Na sua carta de terça-feira 25 que me endereçou, Francisco P. Soares refere ainda o seu desagrado perante o tom da nota da redacção inserta junto à publicação do comunicado do Ministério do Equipamento, do Planeamento e da Administração do Território (MEPAT) (última página da edição de 24/02/97) e sublinha o seu espanto sobre outro ponto: "(...) Então uma entrevista à "Gazeta das Caldas" é usada no PÚBLICO?!" Duas questões incómodas para outros leitores, que não hesitaram em solicitar a intervenção do seu provedor. Questões que merecem reflexão própria. Limito-me hoje a referi-las na sua relação mais directa com este caso de crítica a "títulos sensacionalistas". Fica prometido que a elas voltarei em próximo texto.

A manchete alvo da crítica é esta: antetítulo: "Secretário de Estado das Obras Públicas em divergência com os planos do Executivo"; título: "Colisão no Governo"; pós-título: "Novo aeroporto de Lisboa é desnecessário." No interior do jornal, o texto da pág. 38 mereceu o título: "Nuvens sobre o aeroporto"; e o antetítulo: "Secretário de Estado das Obras Públicas duvida da necessidade de uma nova infra-estrutura aeroportuária para Lisboa."
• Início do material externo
-- ==== Sys2Proof/Machine/Landing.lean ====
section
/-! DEFINITION. What lands in staging and what becomes of it: landing slots, tag checks, rescue, peer reads (R112, R114,
R117 to R123, R130, R134 to R138). -/

namespace Sys2Proof.Machine

/-! ### Units that are lost or good, by what they were read for -/

/-- A place's unit is lost with a cause, and in a group with a member missing the missing member's unit at that position
with it (R112, R265). -/
def losePlace (p : Place) (cause : Nat) (s : State) : State :=
  let g := s.group p.g
  let also := if g.notCurrent.length = 1 then g.notCurrent else []
  let ms := (p.member :: also).eraseDups
  let s1 := ms.foldl (fun s m =>
    match (s.group p.g).guaOf { p with member := m } with
    | some gua => if s.validAt p.g gua then loseUnit p.g gua cause s else s
    | none => s) s
  if (s1.group p.g).lost.length = g.lost.length then s1 else tellLost p.g s1

/-- A relocation copy cannot be made: the place it was given takes filler, and the unit stays on the old GUA (R168). A relocation that
is no collection goes on with what it has left. -/
def abandonCopy (gi old new : Nat) (s : State) : State :=
  let hit (r : RelocUnit) : Bool := r.old == old && r.new == new
  let ended (c : Collect) : Bool := c.next.isNone && c.commit.isNone && c.batch.isEmpty
  let out (c : Collect) : Collect := { c with batch := c.batch.filter fun r => !hit r }
  let mine := (s.group gi).collects.filter fun c => c.batch.any hit
  let s1 := dropPlaces gi [new] (s.modGroup gi fun g => { g with collects := g.collects.map out })
  refreshHealth gi ((mine.map out).foldl (fun s c => if ended c then nextTodo gi c s else s) s1)

/-- The next patrol buffer outcome of a stripe: R205 is decided by SKIM_STRIPE_COMPARE. -/
def skimResult (gi band q : Nat) (f : SkimWork → SkimWork) (s : State) : State :=
  s.modGroup gi fun g => { g with skim := updWhere (fun w => w.band == band && w.q == q) f g.skim }

/-- A rebuilt chunk is complete when its four units are in staging: it is programmed on the target (R261). -/
def rebuiltUnit (gi band q : Nat) (s : State) : State :=
  let mine (u : Nat) (b : Buf) : Bool := b.use == .rebuild gi band q u && b.st == .drain
  match (s.flash.bufs.find? (mine 0)).map fun b => b.place.member with
  | none => s
  | some m =>
    let srcs := (List.range 4).filterMap fun u => (s.flash.bufs.find? (mine u)).map fun b => b.blk + 131072
    if srcs.length = 4 then
      let g := s.group gi
      let (blk, pos) := (g.band band).blockAt m (g.dieOf q) (g.rowOf q)
      enqueue { bay := g.bayOf m, die := g.dieOf q, opc := 0x10, qcls := 2, block := blk, page := 4 * pos, src := srcs,
                use := .rebuilt gi band q m } s
    else s

/-- A unit read for R249 is decided: one that failed is lost with cause 3 while the map names it; the mount ends with the
last of them. -/
def replayDone (gi gua : Nat) (ok : Bool) (s : State) : State :=
  if (s.group gi).replay.any fun r => r.1 == gua then
    let s1 := s.modGroup gi fun g => { g with replay := g.replay.filter fun r => r.1 != gua }
    let s2 := if ok || !s1.validAt gi gua then s1 else tellLost gi (loseUnit gi gua 3 s1)
    mountDone gi s2
  else s

/-- A unit could not be had by either way (R112, R202, R249, R265). -/
def unitFailed (blk : Nat) (s : State) : State :=
  match s.buf? blk with
  | none => s
  | some b =>
    let s1 := s.freeBuf blk
    match b.use with
    | .host c i => failLost c i (losePlace b.place 3 s1)
    | .rmw c _ => failCmd c Sc.unrecovered true 1 (losePlace b.place 3 s1)
    | .reloc g old new => abandonCopy g old new (losePlace b.place 3 s1)
    | .rebuild g band q _ =>
      let bad := b.bad.getD b.place.member
      let s2 := [b.place.member, bad].foldl (fun s m =>
        match (s.group g).guaOf { b.place with member := m } with
        | some gua => if s.validAt g gua then loseUnit g gua 2 s else s
        | none => s) s1
      let s3 := s2.modFlash fun f => { f with bufs := f.bufs ++ [{ b with st := .drain, unit := Unit16.filler }] }
      rebuiltUnit g band q (relocate g band ((s3.group g).stripeUnits band q) (tellLost g s3))
    | .skimData g band q u => skimResult g band q (fun w => { w with failed := (b.bad.getD 99, u) :: w.failed }) s1
    | .skimParity g band q u =>
      skimResult g band q (fun w => { w with failed := (b.place.member, u) :: w.failed }) s1
    | .skimTag g band q m u =>
      skimResult g band q (fun w => { w with tags := (m, u, 2) :: w.tags }) (losePlace b.place 3 s1)
    | .replay g gua => replayDone g gua false s1

/-- A failed read is rescued once, the other way (R112, R121): a direct read by reconstruction, a reconstruction by a direct read of its
own die, under the suspend rules. A unit that die parity could not give is rebuilt from its stripe first (R161), and a patrol comparison
takes the failure as its outcome (R205). -/
def rescue (blk : Nat) (s : State) : State :=
  match s.buf? blk with
  | none => s
  | some b =>
    let g := s.group b.place.g
    let patrol := match b.use with | .skimData _ _ _ _ | .skimParity _ _ _ _ => true | _ => false
    if b.rescued || patrol then unitFailed blk s
    else if b.how = .die then reconstruct blk (s.modBuf blk fun b => { b with how := .stripe, draining := false })
    else
      let s2 := s.modBuf blk fun b => { b with rescued := true, draining := false }
      if b.xorExp = 0 then if g.canRebuild b.place then reconstruct blk s2 else unitFailed blk s2
      else if g.currentAt b.place.member b.place.band b.place.q && !(g.member b.place.member).dead.contains (g.dieOf b.place.q)
      then
        readOwn blk (s2.modFlash fun f => { f with ctrs := { f.ctrs with xorRescue := f.ctrs.xorRescue + flag b.xorFail 0 } })
      else unitFailed blk s2

/-- A unit needs its tag checked before it is used: host, RMW, patrol and mount reads; relocation and rebuild never pass
the cipher engine (R112, R114). -/
def BufFor.checked : BufFor → Bool
  | .reloc _ _ _ | .rebuild _ _ _ _ | .skimData _ _ _ _ | .skimParity _ _ _ _ => false
  | _ => true

/-- A unit that needs no check has landed: it moves on at once (R111, R114, R202). -/
def landedUnchecked (blk : Nat) (s : State) : State :=
  match s.buf? blk with
  | none => s
  | some b =>
    match b.use with
    | .reloc g _ new => landCopy g new (131072 + blk) (s.modBuf blk fun b => { b with st := .drain })
    | .rebuild g band q _ => rebuiltUnit g band q (s.modBuf blk fun b => { b with st := .drain })
    | .skimData g band q u =>
      (skimResult g band q (fun w => { w with data := upd w.data u fun _ => some b.unit }) s).freeBuf blk
    | .skimParity g band q u =>
      (skimResult g band q (fun w => { w with parity := upd w.parity u fun _ => some b.unit }) s).freeBuf blk
    | _ => s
Na edição seguinte, o PÚBLICO edita um comunicado do MEPAT em que se classifica a manchete de "sensacionalista" e onde são fornecidos diversos "esclarecimentos", entre os quais o de que "as considerações sobre o futuro aeroporto de Lisboa" tecidas pelo secretário de Estado "a título pessoal (...) são, aliás, coincidentes com a posição oficial do ministério".

Na quinta-feira 27/02/97, o PÚBLICO inseria, sem qualquer nota da redacção, carta do secretário de Estado, Crisóstomo Teixeira, referindo a sua surpresa por uma entrevista por si dada à "Gazeta das Caldas" ter sido publicada no PÚBLICO e lamentando a "discordância entre o conteúdo do texto e títulos sensacionalistas". Sustenta Crisóstomo Teixeira: "(...) Das minhas considerações à "Gazeta das Caldas" não se podem deduzir afirmações contrárias à necessidade de procedimentos que viabilizem um novo aeroporto na região de Lisboa entre 2007 e 2010, nem discordância relativamente à política do Governo ou em relação às declarações públicas do senhor ministro do Equipamento, do Planeamento e da Administração do Território."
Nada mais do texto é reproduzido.